Histórias que não foram escritas

Orestes Nigro

"Como partiam deste mundo nossos antepassados"

Na crônica de nº 070 falei sobre como vinham ao mundo os bebês da antiga Itápolis; por que não falar sobre como partiam deste mundo, nossos avós?

Como digo sempre e repito agora, a nossa mais tenra Itápolis era um mundo diferente do de hoje. Nos idos anos da primeira metade do Século XX, época dos imigrantes ainda emergentes, dos brasileiros caboclos de quatro costados, a morte era tratada com uma solenidade marcante, digna de uma reverência que atravessava meses, às vezes anos.

Na cidade como no campo a simples aproximação da morte de um parente, de um amigo ou de um simples conhecido já preparava as pessoas ao culto da homenagem; a decadência física, a doença grave e quase todas as doenças eram graves então, tudo levava à vigília da espera do desenlace. Quando este acontecia para alguém, toda a cidade se enlutava, eram raros os que ficavam indiferentes.

- “Morreu Fulano!”. - “Dona Cicrana morreu!” Eram anúncios que atingiam todas as pessoas. Nas vizinhanças do falecido nem era necessário o anúncio, pois o aglomerado de pessoas dentro e ao redor da casa já anunciavam o triste acontecimento. O velório acontecia ali, na sala principal da casa, sem necessidade de anúncio, de marcação de horário. Não havia, na época, clima para a instalação de um velório público, isto seria visto como um verdadeiro sacrilégio! O falecido era mantido em sua morada, rodeado dos parentes, dos vizinhos, dos amigos e dos curiosos, mas ali, na casa que foi dele.

O clima em torno do falecimento de alguém era de profunda consternação, expressa no olhar, nas palavras ditas em sussurro, no profundo respeito a tudo que envolvesse o morto. Nem se imaginava deixar o defunto abandonado na sala do velório como acontece hoje. Nem pensar em ligar o rádio, cantarolar alguma coisa, falar alto que fosse.

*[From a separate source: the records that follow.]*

-- ==== Sys2Proof/Machine/PinModes.lean ====
section
/-! DEFINITION. The commands over pins: modes, levels, formats, maps, gangs, the high-voltage ceiling (R217 to R245), and what
follows a mode change or a current limit in time. -/

namespace Sys2Proof.Machine

/-- The pins of a list, rising, each once. -/
def pinsNamed (l : List Nat) : List Nat := (List.range 256).filter l.contains

/-- A two-phase request that takes power claims in its prepare phase (R42, R440). Each claim is a unit with what it holds
while the request stands and what it held before; a unit that is not applied gets back what it held. The claims are refused together,
which fails the prepare of the units whose claims rise: 0x0230 with the shortfall, and the unit map where the request is two-phase (R44).
The first failure in unit-identifier order decides the status (R42). -/
def claimPhase (q : Nat) (units : List Nat) (claims : List (Nat × Nat × Nat)) (map : Bool) (e : Acks)
    (commit : (Nat → Bool) → State → State) (done : State → State) (s : State) : State :=
  let short := s.shortfall (claims.map (fun c => (c.1, c.2.1)))
  let rises (u : Nat) : Bool := short ≠ 0 && claims.any (fun c => c.1 = u && c.2.2 < c.2.1)
  let first : Bool := match firstFault e units, units.find? rises with
    | some f, some u => u ≤ f.1
    | _, r => r.isSome
  if short ≠ 0 && (first || (firstFault e units).isNone) then
    if map then
      finishMap q 0x0230 (some (shortDetail short))
        (units.map (fun u => (if rises u || (prepFault e u).isSome then 2 else 0, u))) s
    else finish q 0x0230 (shortDetail short) [] s
  else
    let keep (u : Nat) : Bool :=
      if (firstFault e units).isSome then false
      else if units.any e.silent.contains then true
      else if units.any e.commit.contains then e.stuck.contains u && !e.commit.contains u
      else true
    twoPhase q units e commit done (forAll claims (fun c => setClaim c.1 (if keep c.1 then c.2.1 else c.2.2))
      (modCmd q (fun x => { x with before := claims.map (fun c => (c.1, s.claimOf c.1)) }) s))

/-! ## Modes (R217 to R220, R272, R278) -/

/-- The power claim of a PMU in mode 2 (R272). -/
def pmuClaim (force range : Nat) : Nat :=
  if force = 2 then 10
  else match range with
    | 0 => 11 | 1 => 11 | 2 => 20 | 3 => 108 | 4 => 990 | _ => 3146

/-- The power claim of a pin in a mode (R220, R278). -/
def State.modeClaim (s : State) (n mode : Nat) : Nat :=
  if mode = 1 || mode = 4 then 150
  else if mode = 2 then pmuClaim (s.force n) (s.rd (A.PMU_CFG n) F.PMU_CFG.RANGE)
  else 0

/-- A record of PIN_MODE_SET. -/
structure ModeRec where
  at_ : Nat
  pin : Nat
  mode : Nat
  pgSel : Nat
  park : Nat
  loadEn : Nat
  dwell : Nat
  slew : Nat
  deriving DecidableEq, Repr

/-- The record `i` of a PIN_MODE_SET packet. -/
def modeRec (c : Cmd) (i : Nat) : ModeRec where
  at_ := 5 + i
  pin := bits (c.w (5 + i)) 31 24
  mode := bits (c.w (5 + i)) 23 21
  pgSel := bits (c.w (5 + i)) 20 18
  park := bits (c.w (5 + i)) 17 16
  loadEn := bits (c.w (5 + i)) 15 15
  dwell := bits (c.w (5 + i)) 14 12
  slew := bits (c.w (5 + i)) 11 6
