-- ==== Sys2Proof/Machine/Pulses.lean ====
section
/-! DEFINITION. The pulse engines: configuration, lists, starts and stops, edges, trips, faults and the servo (R307 to
R321). -/

namespace Sys2Proof.Machine

/-! ## Timing values (R309, R313) -/

/-- The live PERIOD, WIDTH and DELAY of an engine. -/
def State.pgPeriod (s : State) (j : Nat) : Nat := s.pair (A.PG_PER_LO j) (A.PG_PER_HI j)
def State.pgWidth (s : State) (j : Nat) : Nat := s.pair (A.PG_WID_LO j) (A.PG_WID_HI j)
def State.pgDelay (s : State) (j : Nat) : Nat := s.pair (A.PG_DLY_LO j) (A.PG_DLY_HI j)

/-- The longest PERIOD and DELAY: 10 s. -/
def pgMax : Nat := 40000000000000

/-- The least distance of edges: 2.5 ns. -/
def pgMin : Nat := 10000

/-- PERIOD and WIDTH obey R309 in a MODE. -/
def pgPairOk (mode period width : Nat) : Bool :=
  mode = 1 || (pgMin ≤ width && width + pgMin ≤ period && period ≤ pgMax)

/-- BAR0 write of the HI word of a timing pair: the shadow value takes it with the latched LO word of the same pair, or the
present one; a pair outside R309 is discarded (R210, R309, R313). -/
def execPgTimingHiWrite (j w : Nat) (v : Word) (s : State) : Out :=
  .next (
    if 31 < j || 2 < w then s
    else
      let lo := A.PG_PER_LO j + 8 * w
      barWrite (.pgTimingHiWrite j w v) (lo + 4) (fun s =>
        let low := match (s.pgOf j).latch with
          | some (a, l) => if a = lo then l else s.shd lo
          | none => s.shd lo
        let s := modPg j (fun p => { p with latch := none }) s
        let t := setShd (lo + 4) (word (bits v 15 0)) (setShd lo low s)
        let valS (t : State) (i : Nat) : Nat := (t.shd (A.PG_PER_LO j + 8 * i)).toNat + 2 ^ 32 * bits (t.shd (A.PG_PER_HI j + 8 * i)) 15 0
        if w = 2 then (if valS t 2 ≤ pgMax then t else discard s)
        else if pgPairOk (s.pgMode j) (valS t 0) (valS t 1) then t else discard s) s)

/-! ## Output (R307) -/

/-- The pins that follow an engine. -/
def State.pinsFollowing (s : State) (j : Nat) : List Nat :=
  (pinsOfDie (j / 8)).filter (fun n => s.mode n = 4 && s.engineOf n = j)

/-- The pins in mode 4 follow the output: VIH while it is active, VIL while it is not; a leading edge after the run start of
its site, or of a pin in no site, ends a park (R243, R307). -/
def followOutput (j : Nat) (active : Bool) (s : State) : State :=
  forAll (s.pinsFollowing j) (fun n s =>
    let ends : Bool := active && ((s.siteOfPin n).map s.active).getD true
    refreshDrv n (followEngine n (when ends (wr (A.PIN_STATUS n) F.PIN_STATUS.PARKED 0) s))) s

/-- The monitors linked to an engine. -/
def State.linked (s : State) (j : Nat) : List Nat :=
  ((List.range 16).map (16 * (j / 8) + ·)).filter (fun k => s.wmLink k = j)

/-- An edge appears at the output at time `t`: ramps start or return to 0, eclipses open (R302, R303). -/
def outputEdge (j t : Nat) (leading : Bool) (s : State) : State :=
  forAll (s.linked j) (fun k s =>
    let opens : Bool := s.wmEclEdge k = 2 || s.wmEclEdge k = (if leading then 0 else 1)
    compareNow k t (when opens (openEclipse k t) (modWm k (fun m => { m with ramp := if leading then some (t, 0) else none }) s)))
    (followOutput j leading s)

/-! ## Runs and pulses (R311, R314 to R318) -/

/-- The local monitors of a die whose gated output is active by the end of a tick. -/
def State.gatedMap (s : State) (d tick : Nat) : Nat :=
  bitsOf ((List.range 16).filter (fun i =>
    s.flag (A.WM_STATUS (16 * d + i)) F.WM_STATUS.GATED && tickOf (s.wmOf (16 * d + i)).gatedAt ≤ tick))

/-- Since when a gated monitor acts on the pulse in progress of an engine: not before it is in a mask (R315). -/
def State.actsAt (s : State) (j i : Nat) : Nat := max (s.wmOf (16 * (j / 8) + i)).gatedAt (s.pgOf j).maskAt

/-- The active monitors in an engine's masks. -/
def State.tripping (s : State) (j : Nat) : List Nat :=
  (bitList 16 (s.tripMask j ||| s.faultMask j)).filter (fun i => s.flag (A.WM_STATUS (16 * (j / 8) + i)) F.WM_STATUS.GATED)

/-- When the pulse in progress trips or faults: as the first monitor of the masks acts on it (R315). -/
def State.tripAt (s : State) (j : Nat) : Option Nat :=
  if s.pgActive j then leastOf ((s.tripping j).map (s.actsAt j)) else none

/-- The monitors of the masks that act by the tick in which the pulse in progress trips; one of FAULT_MASK among them faults the
engine (R315, R316). -/
def State.trippers (s : State) (j u : Nat) : Nat :=
  bitsOf ((s.tripping j).filter (fun i => tickOf (s.actsAt j i) ≤ tickOf u))

/-- The monitors of a trip or fault are recorded: all whose gated outputs are active at the registering tick (R316). -/
def recordMap (j map : Nat) (s : State) : State :=
  wr (A.PG_TRIPSRC j) F.PG_TRIPSRC.MAP map (wr (A.PG_TRIPSRC j) F.PG_TRIPSRC.FIRST ((bitList 16 map).headD 0) s)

Isto tudo acontecia, esta atmosfera de tristeza e condolência, sem que ninguém achasse um exagero, era o costume, as pessoas viam assim a perda de alguém. Os pêsames eram ditos com firmeza, a mão apertava a mão com convicção e não era raro verem-se lágrimas umedecendo as faces dos presentes.

Mulheres de vestidos pretos, de um negror sem brilho, opaco como a tristeza, Rostos lavados, unhas limpas de esmaltes, atitude circunspecta, o luto fechado devia demorar seis meses, findos os quais iniciava-se o luto leve, podendo-se mesclar o preto e o branco nas vestimentas

A hora de fechar o caixão era o clímax da tristeza, não envolvia apenas a família, mas todos os presentes. O féretro seguia pelas ruas, o caixão era levado a pé, as lojas baixavam as portas, as calçadas eram pontilhadas de circunstantes que paravam e acompanhavam o séquito de modo respeitoso. O dobrar contínuo do sino da matriz dava o tom, aquilo era um momento a reverenciar, alguém que “conviveu conosco” estava nos deixando, não só ele era personagem, “nós todos éramos participantes daquela despedida”.

 

Jogado sobre a cova o último punhado de terra, encerrado o sepultamento, a família iniciava o reverente luto. Homens de camisa preta, tanto para o trabalho como para a vida social. Mulheres de vestidos pretos, de um negror sem brilho, opaco como a tristeza, Rostos lavados, unhas limpas de esmaltes, atitude circunspecta, o luto fechado devia demorar seis meses, findos os quais iniciava-se o luto leve, podendo-se mesclar o preto e o branco nas vestimentas, os homens trocavam a camisa preta por uma faixa de luto na lapela do paletó ou no bolso da camisa. Isto durava um ano, findo o qual, a maioria voltava às vestimentas normais a todas as pessoas. Alguns mantinham por mais longo tempo o luto leve, algumas pessoas, não muito raras, nunca mais deixaram o luto.

Morrer, naquele tempo, era um ato digno de registro na vida e na consideração do falecido. Alguns, principalmente os simples, tinham neste registro o único destaque de toda uma vida, mas tinha este destaque, por mais simples que ele fosse, por mais pobre tenha sido em vida, a cidade não discriminava ninguém nesta hora. Era mais digno morrer naquela época! Podem ter certeza!